= Beginning of Section =
/-- R60, R63: the reference chip answers an admitted READ with its registers in order, in every state; so a READ after a
WRITE of the same registers gives the bytes written. Both hold whatever the bytes it leaves open are (log entries 5
and 6). -/
def Obligations.ReferenceChipReadsBackWhatWasWritten : Prop :=
  (∀ (addr : Byte) (n : Nat) (s : State) (oracle : List Byte),
    n ≤ Config.maxData → addr.toNat + n ≤ 0x100 → oracle.length = 2 + n →
    ∃ u v bs, attachRefChip oracle (.read addr n) s = some u ∧ exec (.read addr n) u = .next v ∧
      v.result = some (.ok (.bytes bs)) ∧ bs.length = n ∧
      ∀ j, j < n → bs[j]? = some (s.chip.register (addr.toNat + j))) ∧
  ∀ (addr : Byte) (values : List Byte) (s t : State) (rest : List Reply) (rx oracle : List Byte),
    values ≠ [] → values.length ≤ Config.maxData → addr.toNat + values.length ≤ 0x100 →
    s.replies = .bytes rx :: rest → rx.length = 2 + values.length → oracle.length = 2 + values.length →
    exec (.write addr values) s = .next t →
    ∃ u v, attachRefChip oracle (.read addr values.length) t = some u ∧ exec (.read addr values.length) u = .next v ∧
      v.result = some (.ok (.bytes values))

/-- R60: the reference chip (log entry 5) refuses a READ or a WRITE past 0xFF (log entry 8), and the block sends it all the
same (R126, R130). -/
def Obligations.ReferenceChipRefusesBurstsPastTheEnd : Prop :=
  ∀ (addr : Byte) (oracle : List Byte) (s : State),
    (∀ n : Nat, n ≤ Config.maxData → 0x100 < addr.toNat + n → attachRefChip oracle (.read addr n) s = none ∧
      ∃ t r, exec (.read addr n) s = .next t ∧ t.log = s.log ++ [⟨encode (.read addr n), r⟩]) ∧
    ∀ values : List Byte, values.length ≤ Config.maxData → 0x100 < addr.toNat + values.length →
      attachRefChip oracle (.write addr values) s = none ∧
      ∃ t r, exec (.write addr values) s = .next t ∧ t.log = s.log ++ [⟨encode (.write addr values), r⟩]

/-! ### Host sequences (42_host_sequences) -/

/-- R204: with both receive flags clear, `receive()` ends in NoMessage after the one exchange, whatever bits 7:2 hold. The
step index is one on (log entry 17), and the reference chip stays (log entry 5), its pointer too: log entry 9, from R28. -/
def Obligations.ReceiveWithoutFlagEndsAfterOneExchange : Prop :=
  ∀ (skip : Bool) (s : State) (x st : Byte) (rest : List Reply), s.replies = .bytes [x, st] :: rest →
    st.getLsbD 0 = false → st.getLsbD 1 = false →
    receive skip s =
      ⟨afterExchange s.countStep [Config.opcReadStatus, Config.fill] [x, st] rest s.chip (.byte st),
       .ended (.error .noMessage)⟩

/-- R196: a length above 8 ends `receive()` in Malformed after exactly two exchanges, READ-STATUS and the header READ of
the buffer that R194 chooses. That every register of the reference chip is as before rests on R59, R60
and the model's own choice (DESIGN CHOICE, log entry 5) to carry the reference chip in State; R196 does not say it. -/
def Obligations.ReceiveOfAMalformedLengthSendsTwoExchanges : Prop :=
  ∀ (skip : Bool) (s : State) (x st y z h0 h1 h2 h3 h4 : Byte) (rest : List Reply) (b : Bool),
    s.replies = .bytes [x, st] :: .bytes [y, z, h0, h1, h2, h3, h4] :: rest →
    st.getLsbD 0 = !b → (b = true → st.getLsbD 1 = true) → 8 < (h4 &&& 0x0F).toNat →
    (receive skip s).out = .ended (.error .malformed) ∧
    (receive skip s).state.log = s.log ++
      [⟨[Config.opcReadStatus, Config.fill], .bytes [x, st]⟩,
       ⟨Config.opcRead :: (bufferDesc b).sidh :: List.replicate 5 Config.fill, .bytes [y, z, h0, h1, h2, h3, h4]⟩] ∧
    ∀ a, (receive skip s).state.chip.register a = s.chip.register a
= End of Section =
• **ACTIVITY**
With the line that contains "s.replies = .bytes [x, st] :: .bytes" as the first and the final line of the data as the last, repeat every line in that span exactly.

• **RESULT**
    s.replies = .bytes [x, st] :: .bytes [y, z, h0, h1, h2, h3, h4] :: rest →
    st.getLsbD 0 = !b → (b = true → st.getLsbD 1 = true) → 8 < (h4 &&& 0x0F).toNat →
    (receive skip s).out = .ended (.error .malformed) ∧
    (receive skip s).state.log = s.log ++
      [⟨[Config.opcReadStatus, Config.fill], .bytes [x, st]⟩,
       ⟨Config.opcRead :: (bufferDesc b).sidh :: List.replicate 5 Config.fill, .bytes [y, z, h0, h1, h2, h3, h4]⟩] ∧
    ∀ a, (receive skip s).state.chip.register a = s.chip.register a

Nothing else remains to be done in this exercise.